:: WHAT NEEDS TO BE DONE ::
Each entry needs to be retyped exactly, with nothing added or dropped.

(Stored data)
/-- Commit of a counted command (R177, R187, R190, R191). -/
def commitCmd (s : State) (x : ExecId) (c : Clause) (it : Item) : Except Bad State :=
  match s.wg x.core, s.exec x, cmdInfo it.instr with
  | some w, some e, some q =>
    if !it.on then .ok (release s x c .t it 0 [])
    else do
      let sh : Shape := (q.sreg.map fun r => shapeOf w r.toNat).getD 0
      let slot := w.launch.slotsF.getD q.fs.toNat 0
      match q.sreg with
      | some r => if !sh.valid then .error (itemCause x it 0x0D r.toNat) else pure ()
      | none => pure ()
      match it.instr with
      | .wload i => if i.twin && !twinLegal s x.core then .error (itemCause x it 0x0E) else pure ()
      | _ => pure ()
      let span ← match it.instr with
        | .mma i | .mmas i => mmaChecks s x w it i sh
        | _ => pure 0
      match q.tile with
      | some t => if tokenOf w t.toNat ≠ x.ctx + 1 then .error (itemCause x it 0x10 t.toNat) else pure ()
      | none => pure ()
      checkOpnds x w it (checkOrder it.instr (cmdOpnds it sh slot))
      match it.instr with
      | .qscale i => if i.p && (it.kv.getD 2 0).toNat / 2 ^ 11 ≠ 0 then .error (itemCause x it 0x05) else pure ()
      | _ => pure ()
      let (xl, s1) ← match it.instr with
        | .tld i =>
          if (it.kv.getD 1 0).toNat / 2 ^ 32 ≠ 0 then .error (itemCause x it 0x05)
          else checkAccs s x w it.g it.idx (tileRows it i sh true false)
        | .tst i =>
          if (it.kv.getD 1 0).toNat / 2 ^ 32 ≠ 0 then .error (itemCause x it 0x05)
          else checkAccs s x w it.g it.idx (tileRows it i sh i.add true)
        | _ => .ok ([], s)
      let s2 := match it.instr with
        | .wload i => setMacros s1 x i sh slot
        | .tst i => if i.sp == .sp then s1 else stampPhase s1 x.core fun p n => { p with cout0 := some (p.cout0.getD n) }
        | _ => s1
      let due := match it.instr with | .sigrep i => [RegKey.k i.c.toNat] | _ => []
      .ok (release s2 x c .t { it with kv := it.kv.take q.n ++ cmdWords sh slot span, xl } 1 due e.cover)
  | _, _, _ => .ok s

/-- WDROP: the record is empty from its commit, and the unit performs it in order (R185). -/
def commitWdrop (s : State) (x : ExecId) (c : Clause) (it : Item) : State :=
  release (s.updCore x.core fun c => { c with macroRec := none }) x c .none it 1 []

/-- OPFENCE waits for the executor's own scratchpad stores (R186). -/
def commitOpfence (s : State) (x : ExecId) : State :=
  match s.exec x with
  | none => s
  | some e =>
    let own := e.ops.filter fun o => isStoreI o.item.instr && !o.performed && (accsOf o.item).any (·.space == .sp)
    if own.isEmpty then endOpfence s x [] s.fresh else s.setExec x (e.await (.opfence (own.map (·.id)) s.fresh))

/-- TACQ (R190): the free token is reserved, a token held by another is waited for. -/
def commitTacq (s : State) (x : ExecId) (i : TileW) : State :=
  match s.wg x.core with
  | none => s
  | some w =>
    let t := i.t.toNat
    if tokenOf w t = x.ctx + 1 then s
    else if tokenOf w t = 0 then
      (s.updWg x.core fun w => { w with tokens := mapPut 0 t (x.ctx + 1) w.tokens }).updExec x
        fun e => e.await (.tacq t true s.fresh)
    else
      (s.updWg x.core fun w => { w with tacqs := w.tacqs ++ [(x.ctx, t)] }).updExec x
        fun e => e.await (.tacq t false s.fresh)

/-- TREL (R190). -/
def commitTrel (s : State) (x : ExecId) (it : Item) (i : TileW) : Except Bad State :=
  match s.wg x.core with
  | none => .ok s
  | some w =>
    if tokenOf w i.t.toNat = x.ctx + 1 then .ok (s.updWg x.core fun w => passToken w i.t.toNat)
    else .error (itemCause x it 0x10 i.t.toNat)

end Sys2Proof.Machine
end

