-- ==== Sys2Proof/Machine/Core.lean ====
section
/-! DEFINITION. The machine that the host takes. -/

def Sys2Proof.core : Host.Core := { State := Sys2Proof.Machine.State, Fault := Sys2Proof.Machine.Fault, Refusal := Sys2Proof.Machine.Refusal, step := Sys2Proof.Machine.step, reset := Sys2Proof.Machine.State.reset }
end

:: OUTPUT OF THE TASK ::
/-- Commit of a counted command (R177, R187, R190, R191). -/
def commitCmd (s : State) (x : ExecId) (c : Clause) (it : Item) : Except Bad State :=
  match s.wg x.core, s.exec x, cmdInfo it.instr with
  | some w, some e, some q =>
    if !it.on then .ok (release s x c .t it 0 [])
    else do
      let sh : Shape := (q.sreg.map fun r => shapeOf w r.toNat).getD 0
      let slot := w.launch.slotsF.getD q.fs.toNat 0
      match q.sreg with
      | some r => if !sh.valid then .error (itemCause x it 0x0D r.toNat) else pure ()
      | none => pure ()
      match it.instr with
      | .wload i => if i.twin && !twinLegal s x.core then .error (itemCause x it 0x0E) else pure ()
      | _ => pure ()
      let span ← match it.instr with
        | .mma i | .mmas i => mmaChecks s x w it i sh
        | _ => pure 0
      match q.tile with
      | some t => if tokenOf w t.toNat ≠ x.ctx + 1 then .error (itemCause x it 0x10 t.toNat) else pure ()
      | none => pure ()
      checkOpnds x w it (checkOrder it.instr (cmdOpnds it sh slot))
      match it.instr with
      | .qscale i => if i.p && (it.kv.getD 2 0).toNat / 2 ^ 11 ≠ 0 then .error (itemCause x it 0x05) else pure ()
      | _ => pure ()
      let (xl, s1) ← match it.instr with
        | .tld i =>
          if (it.kv.getD 1 0).toNat / 2 ^ 32 ≠ 0 then .error (itemCause x it 0x05)
          else checkAccs s x w it.g it.idx (tileRows it i sh true false)
        | .tst i =>
          if (it.kv.getD 1 0).toNat / 2 ^ 32 ≠ 0 then .error (itemCause x it 0x05)
          else checkAccs s x w it.g it.idx (tileRows it i sh i.add true)
        | _ => .ok ([], s)
      let s2 := match it.instr with
        | .wload i => setMacros s1 x i sh slot
        | .tst i => if i.sp == .sp then s1 else stampPhase s1 x.core fun p n => { p with cout0 := some (p.cout0.getD n) }
        | _ => s1
      let due := match it.instr with | .sigrep i => [RegKey.k i.c.toNat] | _ => []
      .ok (release s2 x c .t { it with kv := it.kv.take q.n ++ cmdWords sh slot span, xl } 1 due e.cover)
  | _, _, _ => .ok s

/-- WDROP: the record is empty from its commit, and the unit performs it in order (R185). -/
def commitWdrop (s : State) (x : ExecId) (c : Clause) (it : Item) : State :=
  release (s.updCore x.core fun c => { c with macroRec := none }) x c .none it 1 []

/-- OPFENCE waits for the executor's own scratchpad stores (R186). -/
def commitOpfence (s : State) (x : ExecId) : State :=
  match s.exec x with
  | none => s
  | some e =>
    let own := e.ops.filter fun o => isStoreI o.item.instr && !o.performed && (accsOf o.item).any (·.space == .sp)
    if own.isEmpty then endOpfence s x [] s.fresh else s.setExec x (e.await (.opfence (own.map (·.id)) s.fresh))

/-- TACQ (R190): the free token is reserved, a token held by another is waited for. -/
def commitTacq (s : State) (x : ExecId) (i : TileW) : State :=
  match s.wg x.core with
  | none => s
  | some w =>
    let t := i.t.toNat
    if tokenOf w t = x.ctx + 1 then s
    else if tokenOf w t = 0 then
      (s.updWg x.core fun w => { w with tokens := mapPut 0 t (x.ctx + 1) w.tokens }).updExec x
        fun e => e.await (.tacq t true s.fresh)
    else
      (s.updWg x.core fun w => { w with tacqs := w.tacqs ++ [(x.ctx, t)] }).updExec x
        fun e => e.await (.tacq t false s.fresh)

/-- TREL (R190). -/
def commitTrel (s : State) (x : ExecId) (it : Item) (i : TileW) : Except Bad State :=
  match s.wg x.core with
  | none => .ok s
  | some w =>
    if tokenOf w i.t.toNat = x.ctx + 1 then .ok (s.updWg x.core fun w => passToken w i.t.toNat)
    else .error (itemCause x it 0x10 i.t.toNat)

end Sys2Proof.Machine
end

-- ==== Sys2Proof/Machine/Core.lean ====
section
/-! DEFINITION. The machine that the host takes. -/

def Sys2Proof.core : Host.Core := { State := Sys2Proof.Machine.State, Fault := Sys2Proof.Machine.Fault, Refusal := Sys2Proof.Machine.Refusal, step := Sys2Proof.Machine.step, reset := Sys2Proof.Machine.State.reset }
end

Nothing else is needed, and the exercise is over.